Recursive Language Models on AWS with Strands Agents

January 19, 2026 · 12 min read

Distinguished Solutions Architect, Author & Researcher in AI & Cloud

RLM on AWS Architecture

Introduction

Modern large language models face a fundamental limitation: context windows. While frontier models now reach 1 million tokens (Nova Premier, Claude Sonnet 4.5), workloads analyzing entire codebases, document collections, or multi-hour conversations can easily exceed 10 million tokens—far beyond any single model's capacity.

This post demonstrates Recursive Language Models (RLMs), an inference strategy from MIT CSAIL research that enables scaling to inputs far beyond context windows. What makes this implementation special: Strands Agents and Amazon Bedrock AgentCore reduce what could be weeks of glue code and deployment work to just a few hours of development.

What Are Recursive Language Models?

Traditional approaches to long contexts use summarization or RAG. These struggle with information-dense tasks requiring examination of the full input.

Recursive Language Models are an inference pattern for handling inputs far larger than any model context window.

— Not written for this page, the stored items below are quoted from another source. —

-- ==== Sys2Proof/Laws/State.lean ====
section
/-! SUPPORT. The plain updates of the state, field by field: each leaves every field but its own as it was. -/

namespace Sys2Proof.Laws

open Sys2Proof.Machine

@[simp] theorem setReg_pending (s : State) (r : Reg) (inst sub : Nat) (v : W32) : (s.setReg r inst sub v).pending = s.pending := rfl
@[simp] theorem setReg_freeCtr (s : State) (r : Reg) (inst sub : Nat) (v : W32) : (s.setReg r inst sub v).freeCtr = s.freeCtr := rfl
@[simp] theorem setReg_answers (s : State) (r : Reg) (inst sub : Nat) (v : W32) : (s.setReg r inst sub v).answers = s.answers := rfl
@[simp] theorem setReg_latches (s : State) (r : Reg) (inst sub : Nat) (v : W32) : (s.setReg r inst sub v).latches = s.latches := rfl
@[simp] theorem setReg_helds (s : State) (r : Reg) (inst sub : Nat) (v : W32) : (s.setReg r inst sub v).helds = s.helds := rfl
@[simp] theorem setReg_mem (s : State) (r : Reg) (inst sub : Nat) (v : W32) : (s.setReg r inst sub v).mem = s.mem := rfl
@[simp] theorem setReg_events (s : State) (r : Reg) (inst sub : Nat) (v : W32) : (s.setReg r inst sub v).events = s.events := rfl
@[simp] theorem setReg_ledger (s : State) (r : Reg) (inst sub : Nat) (v : W32) : (s.setReg r inst sub v).ledger = s.ledger := rfl
@[simp] theorem setReg_rakes (s : State) (r : Reg) (inst sub : Nat) (v : W32) : (s.setReg r inst sub v).rakes = s.rakes := rfl
@[simp] theorem setReg_mgr (s : State) (r : Reg) (inst sub : Nat) (v : W32) : (s.setReg r inst sub v).mgr = s.mgr := rfl
@[simp] theorem setReg_tally (s : State) (r : Reg) (inst sub : Nat) (v : W32) : (s.setReg r inst sub v).tally = s.tally := rfl
@[simp] theorem setReg_queues (s : State) (r : Reg) (inst sub : Nat) (v : W32) : (s.setReg r inst sub v).queues = s.queues := rfl
@[simp] theorem setReg_mcs (s : State) (r : Reg) (inst sub : Nat) (v : W32) : (s.setReg r inst sub v).mcs = s.mcs := rfl
@[simp] theorem setReg_banks (s : State) (r : Reg) (inst sub : Nat) (v : W32) : (s.setReg r inst sub v).banks = s.banks := rfl
@[simp] theorem setReg_harrow (s : State) (r : Reg) (inst sub : Nat) (v : W32) : (s.setReg r inst sub v).harrow = s.harrow := rfl
@[simp] theorem setReg_time (s : State) (r : Reg) (inst sub : Nat) (v : W32) : (s.setReg r inst sub v).time = s.time := rfl
@[simp] theorem setReg_dma (s : State) (r : Reg) (inst sub : Nat) (v : W32) : (s.setReg r inst sub v).dma = s.dma := rfl
@[simp] theorem setReg_releases (s : State) (r : Reg) (inst sub : Nat) (v : W32) : (s.setReg r inst sub v).releases = s.releases := rfl
@[simp] theorem setReg_host (s : State) (r : Reg) (inst sub : Nat) (v : W32) : (s.setReg r inst sub v).host = s.host := rfl
@[simp] theorem setReg_power (s : State) (r : Reg) (inst sub : Nat) (v : W32) : (s.setReg r inst sub v).power = s.power := rfl
@[simp] theorem setReg_resets (s : State) (r : Reg) (inst sub : Nat) (v : W32) : (s.setReg r inst sub v).resets = s.resets := rfl
@[simp] theorem setReg_sec (s : State) (r : Reg) (inst sub : Nat) (v : W32) : (s.setReg r inst sub v).sec = s.sec := rfl
@[simp] theorem setReg_chk (s : State) (r : Reg) (inst sub : Nat) (v : W32) : (s.setReg r inst sub v).chk = s.chk := rfl
@[simp] theorem setReg_pgms (s : State) (r : Reg) (inst sub : Nat) (v : W32) : (s.setReg r inst sub v).pgms = s.pgms := rfl
@[simp] theorem setReg_cmps (s : State) (r : Reg) (inst sub : Nat) (v : W32) : (s.setReg r inst sub v).cmps = s.cmps := rfl
@[simp] theorem setReg_colours (s : State) (r : Reg) (inst sub : Nat) (v : W32) : (s.setReg r inst sub v).colours = s.colours := rfl
@[simp] theorem setReg_heads (s : State) (r : Reg) (inst sub : Nat) (v : W32) : (s.setReg r inst sub v).heads = s.heads := rfl
@[simp] theorem setReg_headOut (s : State) (r : Reg) (inst sub : Nat) (v : W32) : (s.setReg r inst sub v).headOut = s.headOut := rfl
@[simp] theorem setReg_slus (s : State) (r : Reg) (inst sub : Nat) (v : W32) : (s.setReg r inst sub v).slus = s.slus := rfl
@[simp] theorem setReg_net (s : State) (r : Reg) (inst sub : Nat) (v : W32) : (s.setReg r inst sub v).net = s.net := rfl
@[simp] theorem setReg_audio (s : State) (r : Reg) (inst sub : Nat) (v : W32) : (s.setReg r inst sub v).audio = s.audio := rfl
@[simp] theorem setReg_lanes (s : State) (r : Reg) (inst sub : Nat) (v : W32) : (s.setReg r inst sub v).lanes = s.lanes := rfl
@[simp] theorem setReg_sdi (s : State) (r : Reg) (inst sub : Nat) (v : W32) : (s.setReg r inst sub v).sdi = s.sdi := rfl
@[simp] theorem setReg_prbs (s : State) (r : Reg) (inst sub : Nat) (v : W32) : (s.setReg r inst sub v).prbs = s.prbs := rfl
@[simp] theorem setReg_twin (s : State) (r : Reg) (inst sub : Nat) (v : W32) : (s.setReg r inst sub v).twin = s.twin := rfl
@[simp] theorem setReg_pmu (s : State) (r : Reg) (inst sub : Nat) (v : W32) : (s.setReg r inst sub v).pmu = s.pmu := rfl
@[simp] theorem setReg_tags (s : State) (r : Reg) (inst sub : Nat) (v : W32) : (s.setReg r inst sub v).tags = s.tags := rfl
@[simp] theorem setReg_snaps (s : State) (r : Reg) (inst sub : Nat) (v : W32) : (s.setReg r inst sub v).snaps = s.snaps := rfl
@[simp] theorem setReg_tagged (s : State) (r : Reg) (inst sub : Nat) (v : W32) : (s.setReg r inst sub v).tagged = s.tagged := rfl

Instead of stuffing the entire dataset into the prompt, the full context lives outside the model as an external context buffer (a Python variable). The model then generates code to search, filter, and chunk the context, and uses recursive sub-calls on only the relevant pieces. Finally, results are aggregated through deterministic code rather than attention over the full input.

This approach is especially effective for tasks like "find all occurrences," "count all items," or "extract all endpoints," where missing even one chunk causes incorrect results.

In our implementation, recursion depth is 1: the root model uses sub-calls to smaller models, and aggregation happens in code (not through nested RLMs).

RLM in Action: Minimal Pattern

# Context lives outside the model as a Python variable
context = load_large_codebase()  # can exceed model context windows by 100x+

# Model writes code to probe and filter
api_files = search(context, pattern=r"@app\.route")

# Recursive sub-calls on filtered chunks
endpoints = []
for file in api_files:
    result = llm_query(f"Extract endpoint info from:\n{file}")
    endpoints.append(result)

# Deterministic aggregation
return aggregate(endpoints)

RLM vs RAG: When to Use Each

Scenario	RAG	RLM
Known query upfront	✅ Efficient retrieval	⚠️ Overkill
"Find all" / "Count all"	❌ May miss chunks	✅ Exhaustive coverage
Relevance-based QA	✅ Fast, targeted	⚠️ Slower
Multi-step reasoning over full context	❌ Limited by retrieval	✅ Code-driven exploration

RAG struggles when: you don't know what to retrieve upfront, when correctness depends on coverage (not relevance), or when you need "verify-all" guarantees.

Research Results

The MIT paper demonstrates RLMs:

Successfully handle inputs up to 100x beyond model context windows
Outperform base LLMs and common long-context scaffolds on long-context retrieval benchmarks
Scale costs with task complexity, not input size

Note: Performance examples in this post are illustrative. Actual results vary by model, task complexity, and context structure.

Why Strands + AgentCore Makes This Easy

Building RLMs from scratch requires weeks of work: agent loop orchestration, REPL sandboxing, model invocation logic, deployment infrastructure, scaling configuration, and observability. Strands Agents and Amazon Bedrock AgentCore eliminate this complexity.

Architecture Overview

RLM on AWS Architecture RLM implementation using Strands Agents and Amazon Bedrock AgentCore

The architecture shows the complete flow from user query to final answer:

Strands Agents: Orchestration Made Simple

Strands Agents is an open-source Python SDK for building AI agents. It provides:

Agent loop orchestration - Handles iterative LLM → code execution → LLM cycles automatically
Tool calling - Built-in Python REPL tool with output management
Model integration - Native Amazon Bedrock support with streaming
State management - Tracks conversation history and execution context

Impact: What would take weeks of infrastructure code becomes ~200 lines.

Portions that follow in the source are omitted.